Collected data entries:
-- ==== Sys2Proof/Machine/Transitions.lean ====
section
/-! DEFINITION. The transition rules, one definition per resting state and one arm per event class, as the
rows of 43_event_instructions.md R222: Idle (40_engine_core.md R123 to R126), the responder
(41_responder.md R141 to R166), the initiator (42_initiator.md R183 to R197). -/

namespace Sys2Proof.Machine

/-- The stay arm (40_engine_core.md R125): nothing changes, the Deadline keeps running. -/
def stay (s : State) : Result := .next s

/-- Idle (R123, R124, R125). No valid `Timeout` occurs here (R126); by the general rule of R112 an
event without an arm stays. -/
def idleOn (P : Params) (c : EventClass) (s : State) : Result :=
  match c with
  | .escape => enter P .bidWait s
  | .bidCode => stay s
  | .startMark => stay s
  | .data _ => stay s
  | .endMark => stay s
  | .ack => stay s
  | .nak => stay s
  | .lineErr => .next (abortWithNak P s)
  | .timeout => stay s

/-- BidWait (41_responder.md R141, R142, R143). -/
def bidWaitOn (P : Params) (c : EventClass) (s : State) : Result :=
  match c with
  | .escape => enter P .idle s
  | .bidCode => enter P .frameSync (emit (.sendBytes (ackSeq P)) s)
  | .startMark => enter P .idle s
  | .data _ => enter P .idle s
  | .endMark => enter P .idle s
  | .ack => enter P .idle s
  | .nak => enter P .idle s
  | .lineErr => .next (abortWithNak P s)
  | .timeout => .next (abortWithNak P s)

/-- FrameSync (R144 to R147). The timeout is silent under either `ABORT_SENDS_NAK` (R145). -/
def frameSyncOn (P : Params) (c : EventClass) (s : State) : Result :=
  match c with
  | .escape => enter P .frameStart s
  | .bidCode => enter P .bidWait s
  | .startMark => enter P .bidWait s
  | .data _ => enter P .bidWait s
  | .endMark => enter P .bidWait s
  | .ack => enter P .bidWait s
  | .nak => enter P .bidWait s
  | .lineErr => .next (abortWithNak P s)
  | .timeout => enter P .idle s

/-- FrameStart (R149 to R152). -/
def frameStartOn (P : Params) (c : EventClass) (s : State) : Result :=
  match c with
  | .escape => enter P .frameSync s
  | .bidCode => enter P .frameSync (emit (.sendBytes (ackSeq P)) s)
  | .startMark => enter P .lengthField s
  | .data _ => .next (nakAndResync P s)
  | .endMark => .next (nakAndResync P s)
  | .ack => .next (nakAndResync P s)
  | .nak => .next (nakAndResync P s)
  | .lineErr => .next (nakAndResync P s)
  | .timeout => .next (nakAndResync P s)

/-- A length byte (R153): on the second, the length is parsed and a zero length skips Payload. -/
def lengthByte (P : Params) (v : Byte) (s : State) : Result :=
  match s.lenbuf.write s.lenCount.toNat v with
  | none => .fault (.outsideSpace .rxLen)
  | some lb =>
    let s' := { s with lenbuf := lb, lenCount := s.lenCount + 1 }
    if s.lenCount + 1 = 2 then
      if lb.bigEndian = 0 then enter P .frameEndEscape { s' with rxLen := lb.bigEndian }
      else enter P .payload { s' with rxLen := lb.bigEndian }
    else .next s'

/-- LengthField (R153, R154, R155). -/
def lengthFieldOn (P : Params) (c : EventClass) (s : State) : Result :=
  match c with
  | .escape => stay s
  | .bidCode => stay s
  | .startMark => stay s
  | .data v => lengthByte P v s
  | .endMark => stay s
  | .ack => stay s
  | .nak => stay s
  | .lineErr => .next (nakAndResync P s)
  | .timeout => .next (nakAndResync P s)

/-- A payload byte (R156). -/
def payloadByte (P : Params) (v : Byte) (s : State) : Result :=
  match memWrite P .rxData s.databuf s.dataCount.toNat v with
  | none => .fault (.outsideSpace .rxData)
  | some m =>
    let s' := { s with databuf := m, dataCount := s.dataCount + 1 }
    if s.dataCount + 1 = s.rxLen then enter P .frameEndEscape s' else .next s'

/-- Payload (R156, R157, R158). -/
def payloadOn (P : Params) (c : EventClass) (s : State) : Result :=
  match c with
  | .escape => stay s
  | .bidCode => stay s
  | .startMark => stay s
  | .data v => payloadByte P v s
  | .endMark => stay s
  | .ack => stay s
  | .nak => stay s
  | .lineErr => .next (nakAndResync P s)
  | .timeout => .next (nakAndResync P s)

/-- FrameEndEscape (R159, R160). -/
def frameEndEscapeOn (P : Params) (c : EventClass) (s : State) : Result :=
  match c with
  | .escape => enter P .frameEnd s
  | .bidCode => .next (nakAndResync P s)
  | .startMark => .next (nakAndResync P s)
  | .data _ => .next (nakAndResync P s)
  | .endMark => .next (nakAndResync P s)
  | .ack => .next (nakAndResync P s)
  | .nak => .next (nakAndResync P s)
  | .lineErr => .next (nakAndResync P s)
  | .timeout => .next (nakAndResync P s)

/-- FrameEnd (R161, R162). -/
def frameEndOn (P : Params) (c : EventClass) (s : State) : Result :=
  match c with
  | .escape => .next (nakAndResync P s)
  | .bidCode => .next (nakAndResync P s)
  | .startMark => .next (nakAndResync P s)
  | .data _ => .next (nakAndResync P s)
  | .endMark => enter P .checksum s
  | .ack => .next (nakAndResync P s)
  | .nak => .next (nakAndResync P s)
  | .lineErr => .next (nakAndResync P s)
  | .timeout => .next (nakAndResync P s)

/-- A checksum byte (R163): the second one enters ChecksumCheck in the same step. -/
def checksumByte (P : Params) (v : Byte) (s : State) : Result :=
  match s.crcbuf.write s.crcCount.toNat v with
  | none => .fault (.outsideSpace .rxCrc)
  | some cb =>
    let s' := { s with crcbuf := cb, crcCount := s.crcCount + 1 }
    if s.crcCount + 1 = 2 then enter P .checksumCheck s' else .next s'

/-- Checksum (R163, R164, R165). -/
def checksumOn (P : Params) (c : EventClass) (s : State) : Result :=
  match c with
  | .escape => stay s
  | .bidCode => stay s
  | .startMark => stay s
  | .data v => checksumByte P v s
  | .endMark => stay s
  | .ack => stay s
  | .nak => stay s
  | .lineErr => .next (nakAndResync P s)
  | .timeout => .next (nakAndResync P s)

/-- BidAckWait (42_initiator.md R183, R184, R185). -/
def bidAckWaitOn (P : Params) (c : EventClass) (s : State) : Result :=
  match c with
  | .escape => enter P .bidAck s
  | .bidCode => stay s
  | .startMark => stay s
  | .data _ => stay s
  | .endMark => stay s
  | .ack => stay s
  | .nak => stay s
  | .lineErr => retry P .bid s
  | .timeout => retry P .bid s

/-- BidAck (R186 to R189). -/
def bidAckOn (P : Params) (c : EventClass) (s : State) : Result :=
  match c with
  | .escape => enter P .bidAckWait s
  | .bidCode => enter P .bidSend s
  | .startMark => enter P .bidAckWait s
  | .data _ => enter P .bidAckWait s
  | .endMark => enter P .bidAckWait s
  | .ack => enter P .transmit s
  | .nak => enter P .bidAckWait s
  | .lineErr => retry P .handshake s
  | .timeout => retry P .handshake s

/-- FrameAckWait (R191, R192, R193). -/
def frameAckWaitOn (P : Params) (c : EventClass) (s : State) : Result :=
  match c with
  | .escape => enter P .frameAck s
  | .bidCode => stay s
  | .startMark => stay s
  | .data _ => stay s
  | .endMark => stay s
  | .ack => stay s
  | .nak => stay s
  | .lineErr => retry P .frameHandshake s
  | .timeout => retry P .frameHandshake s

/-- FrameAck (R194 to R197). -/
def frameAckOn (P : Params) (c : EventClass) (s : State) : Result :=
  match c with
  | .escape => enter P .frameAckWait s
  | .bidCode => enter P .idle s
  | .startMark => enter P .frameAckWait s
  | .data _ => enter P .frameAckWait s
  | .endMark => enter P .frameAckWait s
  | .ack => enter P .idle (emit (.status .transmissionComplete) s)
  | .nak => retry P .frameAck s
  | .lineErr => retry P .frameAck s
  | .timeout => retry P .frameAck s

/-- The single transition rule that (state, event) selects (40_engine_core.md R110, R112). A
transient state is never held between steps (10_state.md R23): no rule, log entry 8. -/
def transition (P : Params) (c : EventClass) (s : State) : Result :=
  match s.state with
  | .idle => idleOn P c s
  | .bidWait => bidWaitOn P c s
  | .frameSync => frameSyncOn P c s
  | .frameStart => frameStartOn P c s
  | .lengthField => lengthFieldOn P c s
  | .payload => payloadOn P c s
  | .frameEndEscape => frameEndEscapeOn P c s
  | .frameEnd => frameEndOn P c s
  | .checksum => checksumOn P c s
  | .bidAckWait => bidAckWaitOn P c s
  | .bidAck => bidAckOn P c s
  | .frameAckWait => frameAckWaitOn P c s
  | .frameAck => frameAckOn P c s
  | .checksumCheck => .fault .notResting
  | .bidSend => .fault .notResting
  | .transmit => .fault .notResting

end Sys2Proof.Machine
end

Problem description:
Take the records above and return, word for word, only the lines that fall from the line with "def bidAckWaitOn (P" to the line with "P .bidSend s", both of them included.

Solution:
def bidAckWaitOn (P : Params) (c : EventClass) (s : State) : Result :=
  match c with
  | .escape => enter P .bidAck s
  | .bidCode => stay s
  | .startMark => stay s
  | .data _ => stay s
  | .endMark => stay s
  | .ack => stay s
  | .nak => stay s
  | .lineErr => retry P .bid s
  | .timeout => retry P .bid s

/-- BidAck (R186 to R189). -/
def bidAckOn (P : Params) (c : EventClass) (s : State) : Result :=
  match c with
  | .escape => enter P .bidAckWait s
  | .bidCode => enter P .bidSend s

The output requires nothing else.